The Deterioration of Family Togetherness

     With the Christmas season behind us, I want to share with you my thoughts of the deterioration of the closeness of the family and the recognition parental authority.  There are two reasons for this: television and the family dinner—or lack thereof. Silhouette fedora

      Before television, a family usually waited until Father got home from work to gather around the dinner table. Or, for rural dwellers, the family worked together on the farm and then gathered around the table. As they ate dinner, they discussed their day’s experiences and, most importantly, they made eye contact. There was direct interaction between all family members as they shared those experiences, worked out problems and discussed the issues of the day. There was a true family structure, a mother and father sitting as heads of the family and the children, well, being children. There was authority and manners that led to a sense of belonging to a family unit.

      Since the television was introduced, many families have progressed to having dinner in front of television—if they all even sit down to dinner at the same time. This did not take place immediately—it happened over time. There is no longer eye contact, thus parents have loss a great deal of authority. You know what I am talking about—The Look. The acknowledging smile.

      Naturally, there are other tangential factors contributing to the deterioration of family dinner, including how dinner is prepared, eating out,  sporting events, multiple entertainment sources, and work schedules.

     I am not advocating that we need to become Ward and June Cleaver with Beaver and Wally.

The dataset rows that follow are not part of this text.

/-- Form CR in operand bits (R58). -/
def CR.ofBits (p : BitVec 17) : CR :=
  ⟨p.extractLsb' 12 5, p.extractLsb' 7 5, p.extractLsb' 2 5, p.getLsbD 1⟩
/-- Form CB in operand bits (R58). -/
def CB.ofBits (p : BitVec 17) : CB := ⟨p.extractLsb' 12 5, p.extractLsb' 7 5, p.extractLsb' 0 7⟩
/-- Form CX in operand bits (R58). -/
def CX.ofBits (p : BitVec 17) : CX := ⟨p.extractLsb' 12 5, p.extractLsb' 7 5, p.extractLsb' 0 7⟩
/-- Form AM in operand bits (R60). -/
def AM.ofBits (p : BitVec 17) : AM :=
  ⟨p.extractLsb' 13 4, p.extractLsb' 11 2, p.extractLsb' 7 4, p.extractLsb' 3 4, p.extractLsb' 0 3⟩
/-- Form AB in operand bits (R60). -/
def AB.ofBits (p : BitVec 17) : AB :=
  ⟨p.extractLsb' 13 4, p.extractLsb' 9 4, p.extractLsb' 5 4, p.getLsbD 4⟩
/-- The M form in operand bits (R62). -/
def MF.ofBits (p : BitVec 17) : MF := ⟨p.extractLsb' 13 4, p.extractLsb' 9 4, p.extractLsb' 6 3, p.extractLsb' 0 6⟩
/-- The V form in operand bits (R63). -/
def VF.ofBits (p : BitVec 17) : VF :=
  ⟨p.extractLsb' 12 5, p.extractLsb' 7 5, p.extractLsb' 2 5, p.getLsbD 1⟩
/-- The X form in operand bits (R64). -/
def XF.ofBits (p : BitVec 17) : XF := ⟨p.extractLsb' 14 3, p.extractLsb' 0 14⟩
/-- The G form in operand bits (R65). -/
def GF.ofBits (p : BitVec 17) : GF := ⟨p.extractLsb' 14 3, p.getLsbD 13, p.extractLsb' 0 13⟩

/-- Operand bits of form CR. -/
def CR.bits (o : CR) : BitVec 17 := o.d ++ o.a ++ o.b ++ BitVec.ofBool o.i ++ 0#1
/-- Operand bits of form CB. -/
def CB.bits (o : CB) : BitVec 17 := o.a ++ o.b ++ o.off
/-- Operand bits of form CX. -/
def CX.bits (o : CX) : BitVec 17 := o.d ++ o.a ++ o.k
/-- Operand bits of form AM. -/
def AM.bits (o : AM) : BitVec 17 := o.cls ++ o.sem ++ o.scope ++ o.b ++ o.q
/-- Operand bits of form AB. -/
def AB.bits (o : AB) : BitVec 17 := o.d ++ o.a ++ o.b ++ BitVec.ofBool o.qa ++ 0#4
/-- Operand bits of the M form. -/
def MF.bits (o : MF) : BitVec 17 := o.t ++ o.u ++ o.n ++ o.f
/-- Operand bits of the V form. -/
def VF.bits (o : VF) : BitVec 17 := o.d ++ o.a ++ o.b ++ BitVec.ofBool o.w ++ 0#1
/-- Operand bits of the X form. -/
def XF.bits (o : XF) : BitVec 17 := o.arv ++ o.desc
/-- Operand bits of the G form. -/
def GF.bits (o : GF) : BitVec 17 := o.arv ++ BitVec.ofBool o.p ++ o.k

/-- The control engine's opcode map (R67), none where the opcode is unassigned (R72). The four rows of SVC and the three of WRCR share an opcode and differ in k (R341, R364). -/
def decodeC (op : Nat) (t : Tok) (p : BitVec 17) (x : Ext) : Option Instr :=
  match op with
  | 0x01 => some (.add t (.ofBits p) x)
  | 0x02 => some (.sub t (.ofBits p) x)
  | 0x03 => some (.mul t (.ofBits p) x)
  | 0x04 => some (.mulh t (.ofBits p) x)
  | 0x05 => some (.divn t (.ofBits p) x)
  | 0x06 => some (.remn t (.ofBits p) x)
  | 0x07 => some (.and t (.ofBits p) x)
  | 0x08 => some (.or t (.ofBits p) x)
  | 0x09 => some (.xor t (.ofBits p) x)
  | 0x0A => some (.shl t (.ofBits p) x)
  | 0x0B => some (.shr t (.ofBits p) x)
  | 0x0C => some (.sha t (.ofBits p) x)
  | 0x0D => some (.min t (.ofBits p) x)
  | 0x0E => some (.max t (.ofBits p) x)
  | 0x0F => some (.minn t (.ofBits p) x)
  | 0x10 => some (.maxn t (.ofBits p) x)
  | 0x11 => some (.clz t (.ofBits p) x)
  | 0x12 => some (.popc t (.ofBits p) x)
  | 0x13 => some (.slt t (.ofBits p) x)
  | 0x14 => some (.sltn t (.ofBits p) x)
  | 0x15 => some (.li t (.ofBits p) x)
  | 0x18 => some (.beq t (.ofBits p) x)
  | 0x19 => some (.bne t (.ofBits p) x)
  | 0x1A => some (.blt t (.ofBits p) x)
  | 0x1B => some (.bge t (.ofBits p) x)
  | 0x1C => some (.bltn t (.ofBits p) x)
  | 0x1D => some (.bgen t (.ofBits p) x)
  | 0x1E => some (.jmp t (.ofBits p) x)
  | 0x1F => some (.call t (.ofBits p) x)
  | 0x20 => some (.ret t (.ofBits p) x)
  | 0x21 => some (.jtab t (.ofBits p) x)
  | 0x28 => some (.trap t (.ofBits p) x)
  | 0x29 => some (.eret t (.ofBits p) x)
  | 0x2A =>
    let o := CX.ofBits p
    some (match o.k.toNat with
      | 0 => .svcNone t o x
      | 1 => .grammarMaskRequest t o x
      | 2 => .monitorSnapshotRead t o x
      | _ => .svcUnassigned t o x)
  | 0x2B => some (.waite t (.ofBits p) x)
  | 0x30 => some (.bar t (.ofBits p) x)
  | 0x31 => some (.mode t (.ofBits p) x)
  | 0x32 => some (.gap t (.ofBits p) x)
  | 0x33 => some (.phase t (.ofBits p) x)
  | 0x34 => some (.rdcr t (.ofBits p) x)
  | 0x35 =>
    let o := CX.ofBits p
    some (match o.k.toNat with
      | 7 => .wrcrHandler t o x
      | 11 => .wrcrRngseed t o x
      | _ => .wrcrQstat t o x)
  | 0x36 => some (.done t (.ofBits p) x)
  | 0x37 => some (.abwait t (.ofBits p) x)
  | 0x38 => some (.snap t (.ofBits p) x)
  | _ => none

/-- The access engine's opcode map (R68), none where the opcode is unassigned (R72). -/
def decodeA (op : Nat) (t : Tok) (p : BitVec 17) (x : Ext) : Option Instr :=
  match op with
  | 0x01 => some (.bli t (.ofBits p) x)
  | 0x02 => some (.badd t (.ofBits p) x)
  | 0x03 => some (.bmad t (.ofBits p) x)
  | 0x04 => some (.bmov t (.ofBits p) x)
  | 0x05 => some (.ldq t (.ofBits p) x)
  | 0x06 => some (.stq t (.ofBits p) x)
  | 0x07 => some (.atom t (.ofBits p) x)
  | 0x08 => some (.copy t (.ofBits p) x)
  | 0x09 => some (.copyd t (.ofBits p) x)
  | 0x0A => some (.coll t (.ofBits p) x)
  | 0x0B => some (.glsend t (.ofBits p) x)
  | 0x10 => some (.fence t (.ofBits p) x)
  | 0x11 => some (.fencesc t (.ofBits p) x)
  | 0x14 => some (.zflag t (.ofBits p) x)
  | 0x15 => some (.bankgate t (.ofBits p) x)
  | 0x18 => some (.pginv t (.ofBits p) x)
  | 0x19 => some (.pgprobe t (.ofBits p) x)
  | 0x1C => some (.abinit t (.ofBits p) x)
  | 0x1D => some (.abexp t (.ofBits p) x)
  | 0x1E => some (.abarv t (.ofBits p) x)
  | _ => none

/-- The matrix engine's opcode map (R69), none where the opcode is unassigned (R72). -/
def decodeM (op : Nat) (t : Tok) (p : BitVec 17) (x : Ext) : Option Instr :=
  match op with
  | 0x01 => some (.mtab t (.ofBits p) x)
  | 0x02 => some (.mrun t (.ofBits p) x)
  | 0x03 => some (.mrunb t (.ofBits p) x)
  | 0x04 => some (.mlowr t (.ofBits p) x)
  | 0x05 => some (.mzero t (.ofBits p) x)
  | 0x06 => some (.mdrain t (.ofBits p) x)
  | 0x07 => some (.mjoin t (.ofBits p) x)
  | 0x08 => some (.mrec t (.ofBits p) x)
  | 0x09 => some (.mreplay t (.ofBits p) x)
  | 0x10 => some (.mfire t (.ofBits p) x)
  | 0x11 => some (.mage t (.ofBits p) x)
  | 0x12 => some (.mplace t (.ofBits p) x)
  | _ => none

/-- The vector engine's opcode map (R70), none where the opcode is unassigned (R72). -/
def decodeV (op : Nat) (t : Tok) (p : BitVec 17) (x : Ext) : Option Instr :=
  match op with
  | 0x01 => some (.vadd t (.ofBits p) x)
  | 0x02 => some (.vsub t (.ofBits p) x)
  | 0x03 => some (.vmul t (.ofBits p) x)
  | 0x04 => some (.vfma t (.ofBits p) x)
  | 0x05 => some (.vmin t (.ofBits p) x)
  | 0x06 => some (.vmax t (.ofBits p) x)
  | 0x07 => some (.vabs t (.ofBits p) x)
  | 0x08 => some (.vneg t (.ofBits p) x)
  | 0x09 => some (.vcmp t (.ofBits p) x)
  | 0x0A => some (.vsel t (.ofBits p) x)
  | 0x0B => some (.vand t (.ofBits p) x)
  | 0x0C => some (.vor t (.ofBits p) x)
  | 0x0D => some (.vxor t (.ofBits p) x)
  | 0x0E => some (.vnot t (.ofBits p) x)
  | 0x0F => some (.vshl t (.ofBits p) x)
  | 0x10 => some (.vshr t (.ofBits p) x)
  | 0x11 => some (.vrnd t (.ofBits p) x)
  | 0x12 => some (.vscalb t (.ofBits p) x)
  | 0x13 => some (.vgexp t (.ofBits p) x)
  | 0x14 => some (.vgman t (.ofBits p) x)
  | 0x18 => some (.vcvt t (.ofBits p) x)
  | 0x19 => some (.vcvp t (.ofBits p) x)
  | 0x1A => some (.vqnt t (.ofBits p) x)
  | 0x1B => some (.vdqnt t (.ofBits p) x)
  | 0x20 => some (.vred t (.ofBits p) x)
  | 0x21 => some (.vscan t (.ofBits p) x)
  | 0x22 => some (.vcoal t (.ofBits p) x)
  | 0x23 => some (.vlen t (.ofBits p) x)
  | 0x24 => some (.vsplat t (.ofBits p) x)
  | 0x25 => some (.vcat t (.ofBits p) x)
  | 0x26 => some (.vslice t (.ofBits p) x)
  | 0x27 => some (.vext t (.ofBits p) x)
  | 0x28 => some (.vins t (.ofBits p) x)
  | 0x30 => some (.vpop t (.ofBits p) x)
  | 0x31 => some (.vpush t (.ofBits p) x)
  | 0x32 => some (.vrda t (.ofBits p) x)
  | 0x33 => some (.vwra t (.ofBits p) x)
  | 0x34 => some (.vmov t (.ofBits p) x)
  | 0x35 => some (.vcnt t (.ofBits p) x)
  | 0x36 => some (.viota t (.ofBits p) x)
  | _ => none

/-- The index engine's opcode map (R71), none where the opcode is unassigned (R72). -/
def decodeX (op : Nat) (t : Tok) (p : BitVec 17) (x : Ext) : Option Instr :=
  match op with
  | 0x01 => some (.xgath t (.ofBits p) x)
  | 0x02 => some (.xscat t (.ofBits p) x)
  | 0x03 => some (.xscadd t (.ofBits p) x)
  | 0x04 => some (.xbag t (.ofBits p) x)
  | _ => none

/-- The generation engine's opcode map (R71), none where the opcode is unassigned (R72). -/
def decodeG (op : Nat) (t : Tok) (p : BitVec 17) (x : Ext) : Option Instr :=
  match op with
  | 0x01 => some (.gseed t (.ofBits p) x)
  | 0x02 => some (.gshort t (.ofBits p) x)
  | 0x03 => some (.gslow t (.ofBits p) x)
  | 0x04 => some (.gsamp t (.ofBits p) x)
  | 0x05 => some (.gmask t (.ofBits p) x)
  | 0x06 => some (.gbudg t (.ofBits p) x)
  | 0x08 => some (.gacpt t (.ofBits p) x)
  | 0x09 => some (.gdraft t (.ofBits p) x)
  | 0x0A => some (.gstage t (.ofBits p) x)
  | 0x0B => some (.gcomp t (.ofBits p) x)
  | _ => none

/-- The reserved operand bits of an engine's form are 0 (R58, R60, R63, R66): bit 0 of form CR and of the V form, bits 3 to 0
of form AB. -/
def reservedOk : Instr → BitVec 17 → Bool
  | .add .., p | .sub .., p | .mul .., p | .mulh .., p | .divn .., p | .remn .., p | .and .., p | .or .., p | .xor .., p
  | .shl .., p | .shr .., p | .sha .., p | .min .., p | .max .., p | .minn .., p | .maxn .., p | .clz .., p | .popc .., p
  | .slt .., p | .sltn .., p | .li .., p => !p.getLsbD 0
  | .bli .., p | .badd .., p | .bmad .., p | .bmov .., p | .abinit .., p | .abexp .., p | .abarv .., p =>
    p.extractLsb' 0 4 == 0
  | i, p => i.eng != some .V || !p.getLsbD 0

/-- The opcode map of an engine. -/
def decodeEng (e : Eng) (op : Nat) (t : Tok) (p : BitVec 17) (x : Ext) : Option Instr :=
  match e with
  | .C => decodeC op t p x
  | .A => decodeA op t p x
  | .M => decodeM op t p x
  | .V => decodeV op t p x
  | .X => decodeX op t p x
  | .G => decodeG op t p x

/-- The instruction a word and its extension words stand for, or the fault of its encoding (R53 to R73). An unassigned opcode
is the row UNASSIGNED_OPCODE, an instruction whose meaning is its fault (R72). -/
def decodeWord (w : Word32) (x : Ext) : Except DecErr Instr :=
  match Eng.ofCode (w.extractLsb' 29 3).toNat with
  | none => .error (if w.extractLsb' 29 3 == 0 then .zeroEng else .thirdExt)
  | some e =>
    let p := w.extractLsb' 0 17
    match decodeEng e (w.extractLsb' 17 6).toNat ⟨w.extractLsb' 26 3, w.extractLsb' 23 3⟩ p x with
    | none => .ok (.unassignedOpcode e)
    | some i =>
      match i.encErr with
      | some .illext => .error (.enc .illext e)
      | some .illop => .error (.enc .illop e)
      | none => if reservedOk i p then .ok i else .error (.enc .illop e)

/-- A word is an extension word: eng is 7 (R53). -/
def isExtWord (w : Word32) : Bool := w.extractLsb' 29 3 == 7#3
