/-- Saturate a window at the end of a nest (R111): the window and whether it saturated. -/
def Win.saturate (a : Win) : Win × Bool :=
  if winMax < a.w then ({ a with w := winMax }, true) else if a.w < -winMax then ({ a with w := -winMax }, true) else (a, false)

/-- The exact value of a window under a reference (R111). -/
def Win.value (ref : Int) (a : Win) : FV :=
  match a.st with
  | 0 => .num (a.w < 0) a.w.natAbs (ref - 64)
  | 1 => .inf false
  | 2 => .inf true
  | _ => .nan

/-- JOIN (R112): the FP32 code of the windows, each with its reference, and the flags; an exact zero gives +0. -/
def joinWins (l : List (Int × Win)) : Nat × Flags :=
  let v := exactSum (l.map fun p => p.2.value p.1)
  if v.isZero then (0, 0) else rne32 v

/-! ### EXP2 -/

/-- The lesser of two FP32 codes (R349): NaN wins, −0 below +0. -/
def minF (f : Fmt) (x y : Nat) : Nat :=
  if (f.value x).isNan || (f.value y).isNan then f.nanCode else if FV.lt true (f.value y) (f.value x) then y else x

/-- The greater of two codes of a format (R349). -/
def maxF (f : Fmt) (x y : Nat) : Nat :=
  if (f.value x).isNan || (f.value y).isNan then f.nanCode else if FV.lt true (f.value x) (f.value y) then y else x

/-- x · y + z with one rounding, FP32, RNE (R349). -/
def fma32 (x y z : Nat) : Nat := (rne32 (FV.add (FV.mul (fp32.value x) (fp32.value y)) (fp32.value z))).1

/-- EXP2 of an FP32 code: the words of R115, one after the other. -/
def exp2 (a : Nat) : Nat :=
  let t2 := maxF fp32 (minF fp32 a 0x43200000) 0xC3200000
  let t3 := roundIntegral fp32 0 (fp32.value t2)
  let f := (rne32 (FV.add (fp32.value t2) (fp32.value t3).neg)).1
  let d := fma32 0x39218489 f 0x3AAEC3FF
  let d := fma32 d f 0x3C1D955B
  let d := fma32 d f 0x3D635847
  let d := fma32 d f 0x3E75FDF0
  let d := fma32 d f 0x3F317218
  let d := fma32 d f 0x3F800000
  (scalb 0 false (fp32.value d) (fp32.value t3)).1

end Sys2Proof.Machine
end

Remember that family was a product of the Golden Age of Television. Naturally, in today’s environment, the Cleaver family would be nearly impossible. I am not judging any family units. Nor am I saying television is bad. I am merely looking at the sociological impact that television has had on our families. Since the time television was introduced, other inventions and individual events have come along and have also had  an impact on the family unit, but television started this evolution.

     What do you think? Does your family eat dinner together around a table? What do you think family dinners of the future will be like?

One thought on “The Deterioration of Family Togetherness

  1. For myself, growing up in the 50’s, we had dinner together every night. As soon as Dad got in the house and settled in, that is.

    In those days we had a huge mahogony furniture-like piece which housed a tiny black and white television. We had 3 channels to watch. ABC, NBC and CBS.

    Presently, my husband and I many times eat at our large dinning room table, just the two of us. Once in a while we’ll eat infront of tv. We try to encourage our children and grandchildren to dine together with no other distractions. We feel this time is extremely important to the family. I don’t know what the future holds for this type of tradition, I just hope that it has a fighting chance.